Go through the data below and gather each line containing "kFIN".
══ Records for this exercise
/-- A FIN arrives. -/
def execRcpFinRx (q : Quad) (s : State) : Out := s.onPort q fun h => h.withSession q (· == kFIN) fun i _ h => h.endSession q i

/-- ACK, or a KIND that only the device sends, which acknowledges like one: none of the frames that ask for more. -/
def onlyAcks (k : Nat) : Bool := k != kREQ && k != kSYNC && k != kFIN && !(decide (0x10 ≤ k) && decide (k ≤ 0x14))

/-- An ACK arrives. -/
def execRcpAckRx (q : Quad) (s : State) : Out := s.onPort q fun h => h.withSession q onlyAcks fun _ _ h => h

/-- IDLE passes without a frame from the host. -/
def Hw.sessionIdle (h : Hw) (q i : Nat) : Hw :=
  let idle := h.fld RCP_CFG q 31 24
  match h.session q i with
  | none => h
  | some s => if idle = 0 then h else (h.advTo (s.heard + idle * 1000000 * us)).endSession q i

/-- A session is idle. -/
def execRcpSessionIdle (q : Quad) (i : Fin 4) (s : State) : Out := s.onPort q fun h => h.sessionIdle q i

/-! ### Requests (R366, R367) -/

/-- Operations. -/
def oREAD := 0
def oWRITE := 1
def oRMW := 2
def oWAIT := 3
def oOPEN := 8
def oSEND := 9
def oCLOSE := 10
def oLISTEN := 11

/-- Words that an operation takes, its own included, and data words that its response may have; none for a malformed one. -/
def opShape (ws : List Word) : Option (Nat × Nat) :=
  match ws with
  | [] => none
  | w :: r =>
    let n := bits w 23 16 + 1
    let len := bits (r.getD 1 0#32) 8 0
    let s : Option (Nat × Nat) := match bits w 31 28 with
      | 0 => some (2, n)
      | 1 => some (2 + n, 0)
      | 2 => if n = 1 then some (4, 1) else none
      | 3 => some (5, 1)
      | 8 => some (3, 1)
      | 9 => if 1 ≤ len ∧ len ≤ 256 then some (3 + ceilDiv len 4, 0) else none
      | 10 => some (3, 0)
      | 11 => if bits (r.getD 0 0#32) 10 8 < 5 then some (2, 0) else none
      | _ => none
    match s with
    | some (k, d) => if k ≤ ws.length then some (k, d) else none
    | none => none

/-- Response words of n operations; none where one is malformed. -/
def respWords (ws : List Word) : Nat → Option Nat
  | 0 => some 0
  | n + 1 =>
    match opShape ws with
    | none => none
    | some (k, d) => (respWords (ws.drop k) n).map (· + 1 + d)

/-- The frame status of a request of n operations. -/
def Hw.reqStatus (h : Hw) (q : Nat) (ws : List Word) (n : Nat) : Nat :=
  match respWords ws n with
  | none => fsFORMAT
  | some m => if h.plim q < 16 + 4 * m then fsTOOBIG else 0

/-- Send the response of a request whose operations are over, and keep it. -/
def Hw.respond (h : Hw) (q : Nat) (r : RcpReq) : Hw :=
  match h.session q r.sess with
  | none => h
  | some s =>
    let n := if r.status ≠ 0 then 0 else r.count
    let p := rcpFrame kRSP s.id r.seq s.x r.status n (h.rcpWin q) (r.resp.flatMap fun w => natBE 4 w.toNat)
    let c := s.cache ++ [(r.seq, p)]
    (h.putSession q r.sess { s with cache := c.drop (c.length - 16) }).rcpSend q s.mac p

/-- Operations of a request that have not been answered. -/
def opsLeft (r : RcpReq) : Bool := decide (r.status = 0) && !r.ops.isEmpty

/-- Every request at the head of the queue that has nothing left to do is answered, at most n of them. -/
def Hw.rcpPump (h : Hw) (q : Nat) : Nat → Hw
  | 0 => h
  | n + 1 =>
    match (h.eth q).reqs with
    | [] => h
    | r :: rest => if opsLeft r then h else ((h.updEth q fun e => { e with reqs := rest }).respond q r).rcpPump q n

/-- The words of n operations. -/
def opWords (ws : List Word) : Nat → List Word
  | 0 => []
  | n + 1 =>
    match opShape ws with
    | none => []
    | some (k, _) => ws.take k ++ opWords (ws.drop k) n
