-- ==== Sys2Proof/Certificates/Slice0/Obligations.lean ====
section
/-! DEFINITION. The statements for the provers. Each `Obligations.<Name>` says of the model what its docstring says of the hardware; rules R<n>
are numbered as in the spec, with the number of their file before them. -/

open Sys2Proof Sys2Proof.Machine

/-- A step takes the command at the front of the queue and runs it with the rest of the queue. One step with a command at the front of the queue is
that command's effect on the state with the rest of the queue. The queue of waiting commands is the model's own (log 1). -/
def Obligations.StepRunsFrontCommand : Prop :=
  ∀ (s : State) (i : Instr) (r : List Instr), step { s with pending := i :: r } = exec i { s with pending := r }

/-- Every command answers a next state and leaves the queue as it is. In every state, every command answers a next state, with the queue as it was:
none ends in a fault or a refusal. -/
def Obligations.EveryCommandCompletes : Prop :=
  ∀ (i : Instr) (s : State), ∃ t, exec i s = .next t ∧ t.pending = s.pending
════
_Completed task_:
def execRcpFinRx (q : Quad) (s : State) : Out := s.onPort q fun h => h.withSession q (· == kFIN) fun i _ h => h.endSession q i
def onlyAcks (k : Nat) : Bool := k != kREQ && k != kSYNC && k != kFIN && !(decide (0x10 ≤ k) && decide (k ≤ 0x14))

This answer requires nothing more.